Czas wydawał się stanąć w miejscu. Suzan siedząc naprzeciw mnie, czujnie mierzyła mnie spojrzeniem czekając na to, aż zacznę. Ale problem w tym, że nie wiem od czego zacząć. I w dodatku, znów zakuli mnie w kajdanki. Nie ufają mi i nie mam im tego za złe. 

- Nie pamiętasz mnie. Rozumiem, ale wiesz może czego od ciebie chcieli? Jakie mieli zamiary?  - powiedziałem, patrząc jej prosto w oczy. Była zmieszana, ale emanowała od niej pewność siebie. Taką ją pamiętam. I w duchu modlę się, aby i ona sobie mnie przypomniała. 

- Powiedz mi James. - opuszczając wzrok, oparła się o blat stołu spoglądając na moje metalowe ramię. - Kim ty dla mnie jesteś? Tylko nie kłam proszę. - mówiąc to nasze spojrzenia znów się skrzyżowały, a ja westchnąłem ciężko. Plusy tej sytuacji są takie, że po rozmowie z Fury'm nie widzi we mnie wroga. Tak mi się przynajmniej wydaję. Można się było spodziewać tego pytania. Co nie zmienia faktu, że nie wiem jak na nie odpowiedzieć. Emocje, uczucia. Nigdy nie byłem dobry, w ich wyrażaniu. 

- Jestem kimś, dla kogo twoje bezpieczeństwo jest najważniejsze. - nie jest to zapewne odpowiedź, jakiej oczekiwała. Ale najlepiej będzie, jeśli sama sobie mnie przypomni. Fury od dawna poszukiwał Faustusa. Ale jest nieuchwytny. I jeśli go dorwę, on pomoże odzyskać jej wspomnienia. Umowa warta zachodu. Mam tylko nadzieję, że jej amnezja nie jest trwała. A jak powszechnie wiadomo, odszukanie i neutralizacja celu, było nieodzownym elementem mojej drugiej tożsamości. W dodatku Fury napomknął tylko, że Faustus ma być żywy. Nie mówił w jakim ma być stanie. 

- Wiesz, że nie o to pytałam. - powiedziała prostując się na krześle. Wyglądała bardzo blado, co wzbudzało mój niepokój. 
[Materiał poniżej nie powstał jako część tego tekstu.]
/-- What `BusWrite` leaves in the maps (R125). -/
theorem readByte_busWrite (s : State) (i j : Inst) (p v : Byte) (n : Nat) :
    readByte (busWrite s i p v).1 j n =
      if j = i ∧ n = p.toNat ∧ n < 32 ∧ readOnly s.cfg i = false then v else readByte s j n := by
  unfold busWrite
  split
  · rename_i h
    have h1 : p.toNat < 32 := by simpa using h.1
    rw [readByte_mapStore]
    refine if_congr ?_ rfl rfl
    constructor
    · rintro ⟨rfl, rfl⟩
      exact ⟨rfl, rfl, h1, h.2⟩
    · rintro ⟨rfl, rfl, -, -⟩
      exact ⟨rfl, rfl⟩
  · rename_i h
    rw [if_neg]
    rintro ⟨-, rfl, h1, h2⟩
    exact h ⟨by simpa using h1, h2⟩

/-- `BusWrite` changes the maps and nothing else (R125). -/
theorem busWrite_frame (s : State) (i : Inst) (p v : Byte) :
    (busWrite s i p v).1 = { s with map1 := (busWrite s i p v).1.map1, map2 := (busWrite s i p v).1.map2 } := by
  unfold busWrite
  split
  · exact mapStore_frame ..
  · rfl

@[simp] theorem busWrite_eng (s : State) (i j : Inst) (p v : Byte) : (busWrite s i p v).1.eng j = s.eng j := by
  unfold busWrite
  split <;> simp

@[simp] theorem busWrite_cfg (s : State) (i : Inst) (p v : Byte) : (busWrite s i p v).1.cfg = s.cfg := by
  unfold busWrite
  split <;> simp

/-- A write to a read-only instance stores nothing (R152). -/
theorem busWrite_readOnly {s : State} {i : Inst} (h : readOnly s.cfg i = true) (p v : Byte) : busWrite s i p v = (s, false) := by
  simp [busWrite, h]

/-- Every bus write keeps the canonical form of both maps. -/
theorem busWrite_wf {s : State} (h : ∀ j, Memory.wf (resetByte s.cfg j) (s.map j)) (i : Inst) (p v : Byte) (j : Inst) :
    Memory.wf (resetByte (busWrite s i p v).1.cfg j) ((busWrite s i p v).1.map j) := by
  unfold busWrite
  split
  · exact mapStore_wf h ..
  · exact h j

/-- One byte store of a multi-byte update (R10, R127): its byte at its offset, every other byte of both maps as before. -/
theorem readByte_memWriteByte (s : State) (i : Inst) (off n v j : Nat) (h : off + n ≤ mapBytes) (i' : Inst) (k : Nat) :
    readByte (memWriteByte s i off n v j h) i' k = if i' = i ∧ k = off + j ∧ j < n then byteOf v j else readByte s i' k := by
  unfold memWriteByte
  split
  · rw [readByte_mapStore]
    simp [*]
  · simp [*]

/-- One byte store of a multi-byte update changes the maps and nothing else. -/
theorem memWriteByte_frame (s : State) (i : Inst) (off n v j : Nat) (h : off + n ≤ mapBytes) :
    memWriteByte s i off n v j h =
      { s with map1 := (memWriteByte s i off n v j h).map1, map2 := (memWriteByte s i off n v j h).map2 } := by
  unfold memWriteByte
  split
  · exact mapStore_frame ..
  · rfl

/-- One byte store of a multi-byte update of the primary map leaves the secondary one (R80). -/
theorem memWriteByte_primary (s : State) (off n v j : Nat) (h : off + n ≤ mapBytes) :
    memWriteByte s .primary off n v j h = { s with map1 := (memWriteByte s .primary off n v j h).map1 } := by
  unfold memWriteByte
  split
  · exact mapStore_primary ..
  · rfl

/-- One byte store of a multi-byte update keeps the canonical form of both maps. -/
theorem memWriteByte_wf {s : State} (hw : ∀ j, Memory.wf (resetByte s.cfg j) (s.map j)) (i : Inst) (off n v j : Nat)
    (h : off + n ≤ mapBytes) (i' : Inst) :
    Memory.wf (resetByte (memWriteByte s i off n v j h).cfg i') ((memWriteByte s i off n v j h).map i') := by
  unfold memWriteByte
  split
  · exact mapStore_wf hw ..
  · exact hw i'

/-- `MemWrite` (R10): the `n` bytes of the number at their offsets, every other byte of both maps as before. -/
theorem readByte_memWrite (s : State) (i : Inst) (off n v : Nat) (h : off + n ≤ mapBytes) (i' : Inst) (k : Nat) :
    readByte (memWrite s i off n v h) i' k =
      if i' = i ∧ off ≤ k ∧ k < off + n then byteOf v (k - off) else readByte s i' k := by
  have run : ∀ m, m ≤ n → readByte ((List.range m).foldl (fun t j => memWriteByte t i off n v j h) s) i' k =
      if i' = i ∧ off ≤ k ∧ k < off + m then byteOf v (k - off) else readByte s i' k := by
    intro m
    induction m with
    | zero => intro _; simp only [List.range_zero, List.foldl_nil]; rw [if_neg (by omega)]
    | succ m ih =>
      intro hm
      simp only [List.range_succ, List.foldl_append, List.foldl_cons, List.foldl_nil, readByte_memWriteByte, ih (by omega)]
      by_cases hi : i' = i
      · by_cases hk : k = off + m
        · subst hk
          simp [hi, show m < n by omega]
        · simp only [hi, hk, false_and, and_false, if_false, true_and]
          exact if_congr (by omega) rfl rfl
      · simp [hi]
  exact run n le_rfl

/-- What `MemRead` reads is decided by the bytes alone (R10, R24, R27). -/
theorem memRead_congr {s t : State} {i : Inst} {off n : Nat} (h : off + n ≤ mapBytes)
    (hb : ∀ k, off ≤ k → k < off + n → readByte t i k = readByte s i k) : memRead t i off n h = memRead s i off n h := by
  induction n generalizing off with
  | zero => rfl
  | succ n ih =>
    simp only [memRead, mapLoad]
    rw [hb off le_rfl (by omega), ih (by omega) fun k h1 h2 => hb k (by omega) (by omega)]

/-- Bytes that are those of a number, low byte first, read back as that number (R10). -/
theorem memRead_of_bytes {s : State} {i : Inst} {off n v : Nat} (h : off + n ≤ mapBytes)
    (hb : ∀ j, j < n → readByte s i (off + j) = byteOf v j) : memRead s i off n h = v % 256 ^ n := by
  induction n generalizing off v with
  | zero => simp [memRead, Nat.mod_one]
  | succ n ih =>
    have h0 : readByte s i off = byteOf v 0 := hb 0 (by omega)
    have hr : memRead s i (off + 1) n (by omega) = v / 256 % 256 ^ n := by
      refine ih (by omega) fun j hj => ?_
      rw [show off + 1 + j = off + (j + 1) by omega, hb (j + 1) (by omega)]
      simp only [byteOf, Nat.shiftRight_eq_div_pow]
      rw [show 2 ^ (8 * (j + 1)) = 256 * 2 ^ (8 * j) by rw [Nat.mul_add, pow_add]; omega, Nat.div_div_eq_div_mul]
    simp only [memRead, mapLoad, hr]
    rw [h0, pow_succ', Nat.mod_mul]
    simp [byteOf]

/-- `MemRead` after `MemWrite` of the same bytes (R10): the number, as far as `n` bytes hold it. -/
theorem memRead_memWrite (s : State) (i : Inst) (off n v : Nat) (h : off + n ≤ mapBytes) :
    memRead (memWrite s i off n v h) i off n h = v % 256 ^ n :=
  memRead_of_bytes h fun j hj => by rw [readByte_memWrite, if_pos ⟨rfl, by omega, by omega⟩]; congr 1; omega

/-- The saturating pointer (R36). -/
theorem satInc_toNat (p : Byte) : (satInc p).toNat = min (p.toNat + 1) 255 := by
  unfold satInc
  split
  · rename_i h
    subst h
    rfl
  · rename_i h
    have h' : p.toNat ≠ 255 := fun e => h (BitVec.eq_of_toNat_eq e)
    have := p.isLt
    rw [BitVec.toNat_add]
    simp only [BitVec.toNat_ofNat]
    omega

/-- The byte index a store step takes is one of the outstanding ones (R127). -/
theorem pickOf_mem {pend : List Nat} (h : pend ≠ []) (pick : Byte) : pickOf pend pick ∈ pend := by
  have hl : pick.toNat % pend.length < pend.length := Nat.mod_lt _ (List.length_pos_iff.2 h)
  rw [pickOf, List.getD_eq_getElem _ _ hl]
  exact List.getElem_mem hl

/-- Every outstanding byte index is some choice (R127), as long as there are at most 256 of them. -/
theorem exists_pickOf {pend : List Nat} (hl : pend.length ≤ 256) {j : Nat} (hj : j ∈ pend) : ∃ pick, pickOf pend pick = j := by
  obtain ⟨n, hn, rfl⟩ := List.getElem_of_mem hj
  refine ⟨BitVec.ofNat 8 n, ?_⟩
  have : n < 256 := by omega
  have h2 : (BitVec.ofNat 8 n).toNat % pend.length = n := by
    rw [BitVec.toNat_ofNat, Nat.mod_eq_of_lt (by omega : n < 2 ^ 8), Nat.mod_eq_of_lt hn]
  rw [pickOf, h2, List.getD_eq_getElem _ _ hn]

/-- A symbol on the wire (R185, R186): the wire's trace and the block's, and nothing else. -/
theorem driveWire_spec (s : State) (m : Mark) :
    driveWire s m =
      { s with led := { s.led with wire := s.led.wire ++ [m] }, obs := { s.obs with trace := s.obs.trace ++ [.led m] } } := rfl

@[simp] theorem driveWire_led (s : State) (m : Mark) : (driveWire s m).led = { s.led with wire := s.led.wire ++ [m] } := rfl

@[simp] theorem driveWire_trace (s : State) (m : Mark) : (driveWire s m).obs.trace = s.obs.trace ++ [.led m] := rfl

@[simp] theorem driveWire_busOut (s : State) (m : Mark) : (driveWire s m).obs.busOut = s.obs.busOut := rfl

@[simp] theorem driveWire_cfg (s : State) (m : Mark) : (driveWire s m).cfg = s.cfg := rfl

@[simp] theorem driveWire_map (s : State) (m : Mark) (i : Inst) : (driveWire s m).map i = s.map i := by cases i <;> rfl

@[simp] theorem driveWire_eng (s : State) (m : Mark) (i : Inst) : (driveWire s m).eng i = s.eng i := by cases i <;> rfl

@[simp] theorem driveWire_seq (s : State) (m : Mark) : (driveWire s m).seq = s.seq := rfl

@[simp] theorem driveWire_powerEn (s : State) (m : Mark) : (driveWire s m).powerEn = s.powerEn := rfl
- Wiem, ale wkrótce wszystko sobie przypomnisz. Obiecuję ci to. - powiedziałem opuszczając głowę i wpatrując się w blat.

- Nie jesteś taki zły, jak na początku myślałam. - na te słowa uśmiechnąłem się, w duchu odnosząc małe zwycięstwo. - A odpowiadając na twoje wcześniejsze pytanie, to pamiętam, że doktor pytał mnie o jedną rzecz. - słysząc to, podniosłem głowę i posyłając jej pytające spojrzenie. - Chodziło mu o jakiś laptop. Pytał gdzie on jest. 

- Cholera. - wstając zobaczyłem, że drzwi otworzyły się a w nich stanęło dwóch strażników. Trzymali dłoń na broni z środkami usypiającymi. Jakże by inaczej.  - Wezwijcie Fury'ego. To ważne. - powiedziałem, a jeden ze strażników po wyraźnym zawahaniu wyszedł, po czym został tylko jeden. Siadając zobaczyłem jak Suzan pochyliła się, łapiąc się za brzuch. - Wezwij lekarza! - krzyknąłem patrząc na strażnika, który nawet nie drgnął.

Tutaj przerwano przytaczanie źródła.